Glutamine dipeptide for parenteral nutrition in abdominal surgery: A meta-analysis of randomized controlled trials

Ya-Min Zheng 1,2, Fei Li 1,2, Ming-Ming Zhang 1,2, Xiao-Ting Wu 1,2
PMCID: PMC4087604  PMID: 17167847

Abstract

AIM: To assess the clinical and economical validity of glutamine dipeptide supplemented to parenteral nutrition (PN) in patients undergoing abdominal surgery.

METHODS: A meta-analysis of all the relevant randomized controlled trials (RCTs) was performed. The trials compared the standard PN and PN supplemented with glutamine dipeptide in abdominal surgery. RCTs were identified from the following electronic databases: the Cochrane Library, MEDLINE, EMBASE and ISI web of knowledge (SCI). The search was undertaken in April 2006. Literature references were checked by computer or hand at the same time. Clinical trials were extracted and evaluated by two reviewers independently. Statistical analysis was performed by RevMan4.2 software from Cochrane Collaboration. A P value of < 0.05 was considered statistically significant.

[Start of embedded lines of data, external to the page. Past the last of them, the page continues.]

/-- The fields that a start has rules of its own for, written after the others (19 R623). -/
def hookBit (r : RegDef) : Option Nat :=
  if r.is R.SBUF_SHARE || r.is R.BB_RANGE then some 63
  else if r.is R.SCH_CAB_CFG || r.is R.CMU_SHARE_CFG || r.is R.SN_Q_CFG || r.is R.CSI_S_CFG || r.is R.MIR_O_CFG || r.is R.GA_CFG || r.is R.TP_CFG
    || r.is R.MEM_CFG || r.is R.ARB_CFG || r.is R.ISL_WDOG_CFG then some 31
  else if r.is R.TE_CTRL then some 0
  else none

/-- Writes that a rule ignores as a whole: a drawer's window or allotment that reaches beyond the last page or block (02 R60; 04
R118), a bridge range or a queue that reaches beyond its space (13 R444; 08 R240), and locked registers (14). -/
def State.ignoresAll (s : State) (r : RegDef) (i v : Nat) : Bool :=
  if r.is R.TE_DRW_LM then decide (256 < bits v 7 0 + bits v 24 16)
  else if r.is R.TE_DRW_IB then decide (32 < bits v 4 0 + bits v 13 8)
  else if r.is R.BB_RANGE then decide (16384 < bits v 13 0 + bits v 46 32)
  else if r.is R.SN_Q_GEOM then decide (8192 < bits v 28 16 + bits v 8 0)
  else if r.is R.SEC_CFG then s.flag F.SEC_CFG_LOCK
  else if r.is R.SEC_WM then s.flag F.SEC_WM_LOCK i
  else false

/-- Whether SCH may enable cabinet `c`: none of its engines belongs to another cabinet or is fenced (09 R260), and its drawers
fit (09 R261). -/
def State.cabEnable (s : State) (c : CabId) : Bool :=
  let n := s.rd F.SCH_CAB_CFG_RES_MAX c.val
  (List.finRange 16).all (fun k => !bit (s.rd F.SCH_CAB_ENG_ENGINES c.val) k.val
      || ((s.eng (engId k.val)).ver != .fenced && (List.finRange 8).all (fun o => o == c
        || !((s.cab o).live || s.flag F.SCH_CAB_CFG_EN o.val) || !bit (s.rd F.SCH_CAB_ENG_ENGINES o.val) k.val)))
    && decide (n * s.rd F.SCH_CAB_CFG_WIN_PAGES c.val ≤ 256) && decide (n * s.rd F.SCH_CAB_CFG_IB_BLKS c.val ≤ 32)

/-- A start or a stop by the field of `hookBit`. -/
def State.startHook (s : State) (m : Master) (r : RegDef) (i : Nat) (on : Bool) : State :=
  if r.is R.SCH_CAB_CFG then s.put F.SCH_CAB_CFG_EN i 0 (b2n (on && (s.flag F.SCH_CAB_CFG_EN i || s.cabEnable (cabId i))))
  else if r.is R.CMU_SHARE_CFG then
    if on then s.shareEnable (fin8 i) else if s.flag F.CMU_SHARE_CFG_EN i then s.shareDisable (fin8 i) else s
  else if r.is R.SN_Q_CFG then
    if on then s.queueEnable (queueId i) else if s.flag F.SN_Q_CFG_EN i then s.queueDisable (queueId i) else s
  else if r.is R.CSI_S_CFG then
    let n := fin 16 (by decide) i
    if on then s.slotEnable n else if s.flag F.CSI_S_CFG_EN i then s.slotDisable n else s
  else if r.is R.MIR_O_CFG then
    let o := fin 2 (by decide) i
    if on then s.mirrorEnable o else if s.flag F.MIR_O_CFG_EN i then s.mirrorDisable o else s
  else if r.is R.GA_CFG then
    if on then s.gaEnable else if s.flag F.GA_CFG_EN then s.gaDisable else s
  else if r.is R.SBUF_SHARE then
    if on then s.sbufEnable (cabId i) else s.put F.SBUF_SHARE_EN i 0 0
  else if r.is R.BB_RANGE then
    if on then (if s.rd F.BB_RANGE_SIZE i = 0 then s else s.put F.BB_RANGE_EN i 0 1) else s.put F.BB_RANGE_EN i 0 0
  else if r.is R.TP_CFG then
    let n := fin8 i
    if on then (if s.flag F.TP_CFG_EN i then s else (s.put F.TP_CFG_EN i 0 1).pulseArm n)
    else (s.put F.TP_CFG_EN i 0 0).pulseDisarm n
  else if r.is R.MEM_CFG then
    if on && !s.flag F.MEM_CFG_EN then s.memStart else s
  else if r.is R.ARB_CFG then
    if on && !s.flag F.ARB_CFG_EN then (s.put0 F.ARB_CFG_EN 1).arbStart else s
  else if r.is R.ISL_WDOG_CFG then
    if on && !s.flag F.ISL_WDOG_CFG_EN i then
      (s.put F.ISL_WDOG_CFG_EN i 0 1).wdogArm i
    else s
  else if r.is R.TE_CTRL then
    if on then s.engineRun (engId i) else if s.flag F.TE_CTRL_RUN i then s.engineStop m (engId i) else s
  else s

/-- IE_JOB with START (13 R432; 19 R618): the image is loaded and a job starts at its entry, in the world of the core that
starts it (14 R459). -/
def State.ieJob (s : State) (m : Master) (a : Nat) : State :=
  let k := engId 16
  let s := s.modIsl (fun i => { i with ieWorld := s.worldOf m })
  let (s, st, l, entry) := s.readImage? k 0 a
  let s := s.loadWords k 0 st l entry
  if st ≠ stOK then s.ieEnd st
  else
    let s := (s.takeEffect R.TE_CTRL 16).takeEffect R.TE_CHK_TOL 16
    let s := s.modDrw k 0 (fun w => { w with
      info := 0
      pc := entry
      prev := entry
      loops := []
      fault := none
      halted := false
      faulting := false
      sb := []
      recs := []
      jobOn := true })
    s.place k 0

/-- The table that a command register of the switch works on (19 R630): stream filters 0, gates 1, meters 2, secure channels 3,
secure associations 4. -/
def swCmd (r : RegDef) : Option Nat :=
  if r.is R.SW_SF_CMD then some 0 else if r.is R.SW_SG_CMD then some 1 else if r.is R.SW_FM_CMD then some 2
  else if r.is R.SW_SEC_SC_CMD then some 3 else if r.is R.SW_SEC_SA_CMD then some 4 else none

/-- The command register of such a table. -/
def swCmdReg (t : Fin 5) : RegDef :=
  if t.val = 0 then R.SW_SF_CMD else if t.val = 1 then R.SW_SG_CMD else if t.val = 2 then R.SW_FM_CMD
  else if t.val = 3 then R.SW_SEC_SC_CMD else R.SW_SEC_SA_CMD

/-- What the registers of the time block do (11 R351, R354, R357). -/
def State.actTime (s : State) (r : RegDef) (i v : Nat) : State :=
  if r.is R.MTU_ADJ then s.mtuAdj v
  else if r.is R.MTU_SET then s.mtuSet v
  else if r.is R.ITU_RATE then s.ituRate v
  else if r.is R.TP_START then s.pulseArm (fin8 i)
  else s

/-- What the registers of the switch do (13 R447; 19 R630). -/
def State.actSwitch (s : State) (r : RegDef) (i v : Nat) : State :=
  if r.is R.SW_P_GCL_CHANGE then (if bit v 0 then s.gclChange (fin 12 (by decide) i) else s)
  else if !bit v 31 then s
  else if r.is R.SW_FDB_CMD then s.fdbCommand (bits v 29 28) (bits v 12 0)
  else if r.is R.SW_VLAN_CMD then s.vlanCommand (bits v 29 28) (bits v 11 0)
  else match swCmd r with
    | some t => s.tableCommand t (bits v 29 28) (bits v 12 0)
    | none => s

/-- What the Cabin Bus controllers' registers do (13 R428, R434, R435; 19 R617). -/
def State.actCabin (s : State) (m : Master) (r : RegDef) (i v : Nat) : State :=
  let n := fin 12 (by decide) i
  if r.is R.CAN_CTRL then (if bit v 29 then s.canRestart n else s)
  else if r.is R.CAN_RX_TAIL then s.canTail n (bits v 11 0)
  else if r.is R.CAN_TX_REQ then s.canRequest n v
  else if r.is R.CAN_TX_ABORT then s.canAbort n v
  else if r.is R.LIN_START then (if bit v 0 then s.linStart (fin 4 (by decide) i) else s)
  else if r.is R.TMR_CTRL || r.is R.TMR_CMP then s.timerRearm (fin8 i)
  else if r.is R.ISL_WDOG_KICK then s.wdogKick (some m) v
  else if r.is R.ARB_RAISE then s.arbRaise v
  else s

/-- What the registers of SEC, PMC, storage, start-up, the memory system and the function pages do. -/
def State.actSystem (s : State) (m : Master) (r : RegDef) (i v : Nat) : State :=
  if r.is R.SEC_MBOX_REQ then s.mboxReq m (fin8 i) (bits v 47 0)
  else if r.is R.PMC_REQ then (match s.bankOf m (i == 1) with | some b => s.pmcSubmit b v none | none => s)
  else if r.is R.PMC_CFG then (if s.flag F.PMC_CFG_AVS_EN then s else s.put0 F.PMC_VCORE_TARGET 750)
  else if r.is R.MEM_INJ then (if bit v 31 then s.armInjection (bits v 30 29) (bits v 4 0) else s)
  else if r.is R.MEM_ERR_ADDR then (if s.flag F.MEM_ERR_ADDR_VALID then s else s.put0 F.MEM_ERR_INFO_COUNT 0)
  else if r.is R.XSPI_CMD then (if bit v 31 then s.xspiGo m (bits v 29 28) v else s)
  else if r.is R.EMMC_CMD then (if bit v 31 then s.emmcGo m v else s)
  else if r.is R.BOOT_RCV then (if bit v 31 then s.rcvGo else s)
  else if r.is R.HIF_ATTACH then (if bit v 63 then s.detach (fin 33 (by decide) i) else s.attach (fin 33 (by decide) i) (bits v 47 0))
  else if r.is R.HIF_DOORBELL then s.doorbell (fin 33 (by decide) i) (bits v 31 30) (bits v 11 0)
  else if r.is R.IE_JOB then (if bit v 63 then s.ieJob m (bits v 47 0) else s)
  else if r.is R.SCH_CAB_CT then s.modCab (cabId i) (fun b => { b with tableNew := true })
  else s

RESULTS: Nine RCTs involving 373 patients were included. The combined results showed that glutamine dipeptide has a positive effect in improving postoperative cumulative nitrogen balance (weighted mean difference (WMD = 8.35, 95% CI [2.98, 13.71], P = 0.002), decreasing postoperative infectious morbidity (OR = 0.24, 95% CI [0.06, 0.93], P = 0.04), shortening the length of hospital stay (WMD= -3.55, 95% CI [-5.26, -1.84], P < 0.00001). No serious adverse effects were found.

CONCLUSION: Postoperative PN supplemented with glutamine dipeptide is effective and safe to decrease the infectious rate, reduce the length of hospital stay and improve nitrogen balance in patients undergoing abdominal surgery. Further high quality trials in children and severe patients are required, and mortality and hospital cost should be considered in future RCTs with sufficient size and rigorous design.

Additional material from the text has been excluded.